HOW TO COMPLETE THIS TASK
Set down exactly, from the records below, the line with "def prevF (n" through the line with "def sortCands (l", and nothing else.
····················
-- ==== Sys2Proof/Machine/Knots.lean ====
section
/-! DEFINITION. Completed slices and the knot stage: means, bad lanes, cells, runs, candidates, knots, the choice of
hypothesis and features (spec/ file 04 R109, file 06 R165 to R169, file 07 R182 to R203). -/

namespace Sys2Proof.Machine

open Reg

/-! ### Completion (R165, R109, R182, R183) -/

/-- The quotient of two natural numbers rounded half away from zero; 0 for no divisor. -/
def rnd (n d : Nat) : Nat := if d = 0 then 0 else (2 * n + d) / (2 * d)

def Cell.empty : Cell := ⟨0, 0, 0, 0, false, false, false, false, false, false, 0, 0, 0⟩

def Cell.w (c : Cell) : Nat := c.uw + c.lw

/-- The lane record of R166 before replacement. -/
def cellOf (z : LaneSum) : Cell :=
  { Cell.empty with um := rnd z.us z.uw, lm := rnd z.ls z.lw, uw := z.uw, lw := z.lw, ovrh := z.ovrh, ovrl := z.ovrl,
                    blind := z.blind, ecc := z.ecc }

/-- Bad status of a lane at the boundary (R108). -/
def State.badLane (s : State) (l : Nat) : Bool := bitOf (s.get (COR_LANEBAD_BAD (l / 32))) (l % 32)

/-- The runs of adjacent lanes for which `p` holds, lowest and highest lane, ascending. -/
def runsOf (p : Nat → Bool) (n : Nat) : List (Nat × Nat) :=
  ((List.range n).foldl (fun (acc : List (Nat × Nat)) l =>
    if p l then
      match acc with
      | (a, b) :: r => if b + 1 = l then (a, l) :: r else (l, l) :: acc
      | [] => [(l, l)]
    else acc) []).reverse

/-- Linear interpolation by lane distance, rounded half away from zero. -/
def lerp (a b l0 l l1 : Nat) : Nat := rnd (a * (l1 - l) + b * (l - l0)) (l1 - l0)

/-- The replacement of one bad lane in the run from `a` to `b` (R109). -/
def replaced (interp : Bool) (n : Nat) (cs : List Cell) (a b l : Nat) : Cell :=
  let o := cs.getD l Cell.empty
  if !interp || decide (5 ≤ b + 1 - a) || (a == 0 && b + 1 == n) then
    { Cell.empty with blank := true, blind := o.blind, ecc := o.ecc }
  else if a = 0 ∨ b + 1 = n then
    let g := cs.getD (if a = 0 then b + 1 else a - 1) Cell.empty
    { Cell.empty with um := g.um, lm := g.lm, uw := g.uw, lw := g.lw, interp := true, blind := o.blind, ecc := o.ecc }
  else
    let x := cs.getD (a - 1) Cell.empty
    let y := cs.getD (b + 1) Cell.empty
    let um := lerp x.um y.um (a - 1) l (b + 1)
    let lm := lerp x.lm y.lm (a - 1) l (b + 1)
    { Cell.empty with um := um, lm := lm, uw := min x.uw y.uw, lw := min x.lw y.lw, interp := true, blind := o.blind,
                      ecc := o.ecc }

/-- Bad lanes of a completed slice are interpolated, copied or marked BLANK (R109). -/
def State.replaceBad (s : State) (cs : List Cell) : List Cell :=
  let runs := runsOf s.badLane s.nLanes
  runs.foldl (fun (out : List Cell) r =>
    (List.range (r.2 + 1 - r.1)).foldl (fun (out : List Cell) i =>
      out.set (r.1 + i) (replaced (s.flag COR_CTRL_INTERP_EN) s.nLanes cs r.1 r.2 (r.1 + i))) out) cs

/-- REF_l (R142). -/
def State.refOf (s : State) (l : Nat) : Nat := mget 0 s.trk.refs l

/-- POL of R182; 3 is treated as 0. -/
def State.pol (s : State) : Nat := s.get KNT_CTRL_POL % 3

/-- The combined mean V of a lane (R182). -/
def Cell.mean (c : Cell) : Nat := rnd (c.uw * c.um + c.lw * c.lm) c.w

/-- The first completed slice after start-up sets REF_l of every lane before its own cells are formed (R142; log entry
65); a test mode holds REF_l (R461). -/
def State.refInit (s : State) (cs : List Cell) : State :=
  if s.trk.refSet || s.flag CAL_STATUS_BLIND || s.tmx.mode != 0 then s
  else
    let good := (cs.filter fun c => decide (0 < c.w) && !c.blank).map fun c => (c.mean : Int)
    let a := if s.flag CAL_ANCHOR_VALID then s.get CAL_ANCHOR_A
      else (roundDiv (if good = [] then 0 else median2 good) 2).toNat
    let refs := (List.range cs.length).foldl (fun m l => mset 0 m l a) []
    { s with trk := { s.trk with refSet := true, refs := refs } }

/-- V and d of R182 and the class of R183. -/
def State.classCell (s : State) (l : Nat) (c : Cell) : Cell :=
  let v := c.mean
  let ref := s.refOf l
  let pol := s.pol
  let d : Int := if pol = 0 then (((v : Int) - ref).natAbs : Int) else if pol = 1 then (v : Int) - ref else (ref : Int) - v
  let cls :=
    if c.blank then 0
    else if (c.ovrh && pol != 2) || (c.ovrl && pol != 1) then 3
    else if c.w < s.get KNT_MINW_MINW then 1
    else if (s.inForce KNT_THR_OPEN : Int) < d then 3
    else if (s.inForce KNT_THR_CLOSE : Int) ≤ d then 2
    else 0
  { c with v := v, d := d, cls := cls }

/-- The words of the set that a slice runs under that hold an error (R313); table words of memory 57 are numbered
65,536 · table + address (log entry 22). -/
def State.tableErr (s : State) (x : Slice) : List Nat :=
  let at' := fun b => s.errWords 57 fun w =>
    let lo := 65536 * 4 + 1024 * b + 128 * x.hyp
    decide (lo ≤ w ∧ w < lo + 128)
  if s.braid.active.gen = x.tag then at' 1 else if s.braid.shadow.gen = x.tag then at' 0 else []

/-- An unlay coefficient is in error as a slice completes (R313). -/
def State.coefErr (s : State) : Bool :=
  s.mem.errs.any fun e => e.bank == 57 && e.ue && e.word / 65536 == 5

/-- A slice forms its means (R165), is replaced where its lanes are bad, and gets the classes of its cells. Completed
with a table word in error it carries ECC on every lane (R313). -/
def State.completeSlice (s : State) (x : Slice) : State × Row :=
  let p := (List.range s.nLanes).foldl (fun (p : State × List Cell) l =>
    let q := p.1.readLane x l
    (q.1, p.2 ++ [cellOf q.2])) (s, [])
  let q := p.1.tableReads (s.tableErr x)
  let ecc := q.2 || s.coefErr
  let s := q.1
  let cs := s.replaceBad (if ecc then p.2.map (fun (c : Cell) => { c with ecc := true }) else p.2)
  let s := s.refInit cs
  let cells := (List.range cs.length).map fun l => s.classCell l (cs.getD l Cell.empty)
  let t := s.setOf x.tag
  let row : Row :=
  { hyp := x.hyp, start := x.start, stamp := x.stamp, rate := x.rate, tag := x.tag,
    partialF := x.cut.isSome, pcause := x.pcause, dip := x.dip, unsync := x.unsync, depth := t.depth x.hyp,
    v0 := t.word x.hyp 64 % 65536, halfdt := t.word x.hyp 65 % 2 ^ 24, seq := s.knots.seq, cells := cells, runs := [] }
  ({ s with knots := { s.knots with seq := s.knots.seq + 1 } }, row)

/-! ### Helpers over the stage's lists -/

def State.setKnots (s : State) (k : KStage) : State := { s with knots := k }

def KStage.cand (k : KStage) (id : Nat) : Option Cand := k.cands.find? (fun c => c.id == id)

def KStage.putCand (k : KStage) (c : Cand) : KStage :=
  { k with cands := k.cands.map fun x => if x.id == c.id then c else x }

def KStage.putKnot (k : KStage) (n : Knot) : KStage :=
  { k with knots := k.knots.map fun x => if x.slot == n.slot then n else x }

def KStage.knotOf (k : KStage) (id : Nat) : Option Knot := k.knots.find? (fun n => n.cands.contains id)

def KStage.row (k : KStage) (hyp start : Nat) : Option Row := k.rows.find? (fun r => r.hyp == hyp && r.start == start)

def Cand.isOpen (c : Cand) : Bool := c.closed.isNone

def Cand.lo (c : Cand) : Nat := c.runs.foldl (fun m r => min m r.2.1) 65535
def Cand.hi (c : Cand) : Nat := c.runs.foldl (fun m r => max m r.2.2) 0

/-- Slices a candidate spans: its first to its last member slice. -/
def Cand.len (c : Cand) : Nat := (frameDiff c.last c.first).toNat + 1

def prevF (n : Nat) : Nat := (n + 2 ^ 32 - 1) % 2 ^ 32
def nextF (n : Nat) : Nat := (n + 1) % 2 ^ 32

/-- Lane ranges that overlap or are separated by no lane (R186). -/
def touches (a b : Nat × Nat) : Bool := decide (a.1 ≤ b.2 + 1 ∧ b.1 ≤ a.2 + 1)

/-- A candidate has a run in slice `s` that touches a range. -/
def Cand.touchesRun (c : Cand) (s : Nat) (r : Nat × Nat) : Bool := c.runs.any fun x => x.1 == s && touches x.2 r

/-- The candidate would span at most 256 lanes with a range added (R188). -/
def Cand.takes (c : Cand) (lo hi : Nat) : Bool := decide (max c.hi hi + 1 - min c.lo lo ≤ 256)

/-- Age order of R187. -/
def Cand.older (a b : Cand) : Bool :=
  decide (frameDiff a.first b.first < 0) || (a.first == b.first && decide (a.lane0 < b.lane0))

def insertCand (c : Cand) : List Cand → List Cand
  | [] => [c]
  | x :: r => if c.older x then c :: x :: r else x :: insertCand c r

def sortCands (l : List Cand) : List Cand := l.foldr insertCand []

/-! ### Counters and slots (R189, R192, R197) -/

/-- A split of any kind (R185, R188, R189). -/
def State.splitOne (s : State) : State :=
  let s := s.bump KNT_SPLITCNT_COUNT
  if s.flag KNT_STAT_SPLIT then s else (s.set KNT_STAT_SPLIT 1).raise Src.kntSplit

/-- The registers of slot occupancy; entering the full state raises KNT_FULL (R197). -/
def State.occShow (s : State) : State :=
  let n := s.knots.knots.length
  let was := s.flag KNT_STAT_FULL
  let s := (s.set KNT_OPEN_NOW n).set KNT_OPEN_MAX (max n (s.get KNT_OPEN_MAX))
  let s := s.setB KNT_STAT_FULL (decide (1024 ≤ n))
  if decide (1024 ≤ n) && !was then (s.set KNT_STAT_FULLSEEN 1).raise Src.kntFull else s

/-- An access of the knot stage to a knot's record: words 64 · slot to 64 · slot + 63 of KB, which are two bights (R327;
log entry 22). -/
def State.kbTouch (s : State) (slot : Nat) : State := (s.touch 49 (64 * slot)).touch 49 (64 * slot + 32)

/-- The record's words in error are rewritten as the slot is freed (R315). -/
def State.kbFresh (s : State) (slot : Nat) : State :=
  (s.errWords 49 fun w => w / 64 == slot).foldl (fun s w => s.wordWritten 49 w) (s.kbTouch slot)

/-- A knot goes: its slot and its candidates that have closed are given up. -/
def State.freeKnot (s : State) (n : Knot) : State :=
  let s := s.kbFresh n.slot
  let k := s.knots
  (s.setKnots { k with knots := k.knots.filter (fun x => x.slot != n.slot),
                       cands := k.cands.filter (fun c => !n.cands.contains c.id) }).occShow

/-- A knot is over when its verdict is issued or given up and no candidate of it is open (R192, R195). -/
def State.sweepKnot (s : State) (n : Knot) : State :=
  let isOpen := n.cands.any fun id => (s.knots.cand id).any Cand.isOpen
  let queued := s.knots.queue.any fun q => q.slot == n.slot
  if isOpen || queued then s
  else if n.closed then s.freeKnot n
  else if n.mute || n.cands == [] then (s.bump KNT_DROPCNT_COUNT).freeKnot n
  else s

def State.sweepKnots (s : State) : State := s.knots.knots.foldl (fun s n => s.sweepKnot n) s

/-! ### Contrast (R194) -/

def Row.cell (r : Row) (l : Nat) : Option Cell := r.cells[l]?

def Row.isMember (r : Row) (l : Nat) : Bool := r.runs.any fun x => decide (x.1 ≤ l ∧ l ≤ x.2)

/-- |V_in − V_out| of a pair, when it is one: the inner cell has a mean, the outer one is no member, not void and
not BLANK. -/
def pairDiff (minw : Nat) (a : Cell) (row : Row) (l : Nat) : Option Nat :=
  match row.cell l with
  | some b =>
    if row.isMember l || b.cls == 1 || b.blank || decide (b.w < minw) || b.w == 0 then none
    else some (((a.v : Int) - b.v).natAbs)
  | none => none

/-- Sum and number of the pairs of a candidate's member cells in slices `first` to `first + n − 1`, with neighbours in
the slice before and in up to `tail` slices after (R194). -/
def KStage.contrast (k : KStage) (minw : Nat) (c : Cand) (n tail : Nat) : Nat × Nat :=
  let runs := c.runs.filter fun r => decide (frameDiff r.1 c.first < n)
  runs.foldl (fun (acc : Nat × Nat) r =>
    match k.row c.hyp r.1 with
    | none => acc
    | some row =>
      let before := k.row c.hyp (prevF r.1)
      let after := if frameDiff (nextF r.1) c.first < ((n + tail : Nat) : Int) then k.row c.hyp (nextF r.1) else none
      (List.range (r.2.2 + 1 - r.2.1)).foldl (fun (acc : Nat × Nat) i =>
        let l := r.2.1 + i
        match row.cell l with
        | none => acc
        | some a =>
          if a.w < minw ∨ a.w = 0 then acc
          else
            let ds := [if l = 0 then none else pairDiff minw a row (l - 1), pairDiff minw a row (l + 1),
                       before.bind (fun b => pairDiff minw a b l), after.bind (fun b => pairDiff minw a b l)]
            ds.foldl (fun (acc : Nat × Nat) d => match d with
              | some x => (acc.1 + x, acc.2 + 1)
              | none => acc) acc) acc) (0, 0)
····················
EXERCISE ANSWER
def prevF (n : Nat) : Nat := (n + 2 ^ 32 - 1) % 2 ^ 32
def nextF (n : Nat) : Nat := (n + 1) % 2 ^ 32

/-- Lane ranges that overlap or are separated by no lane (R186). -/
def touches (a b : Nat × Nat) : Bool := decide (a.1 ≤ b.2 + 1 ∧ b.1 ≤ a.2 + 1)

/-- A candidate has a run in slice `s` that touches a range. -/
def Cand.touchesRun (c : Cand) (s : Nat) (r : Nat × Nat) : Bool := c.runs.any fun x => x.1 == s && touches x.2 r

/-- The candidate would span at most 256 lanes with a range added (R188). -/
def Cand.takes (c : Cand) (lo hi : Nat) : Bool := decide (max c.hi hi + 1 - min c.lo lo ≤ 256)

/-- Age order of R187. -/
def Cand.older (a b : Cand) : Bool :=
  decide (frameDiff a.first b.first < 0) || (a.first == b.first && decide (a.lane0 < b.lane0))

def insertCand (c : Cand) : List Cand → List Cand
  | [] => [c]
  | x :: r => if c.older x then c :: x :: r else x :: insertCand c r

def sortCands (l : List Cand) : List Cand := l.foldr insertCand []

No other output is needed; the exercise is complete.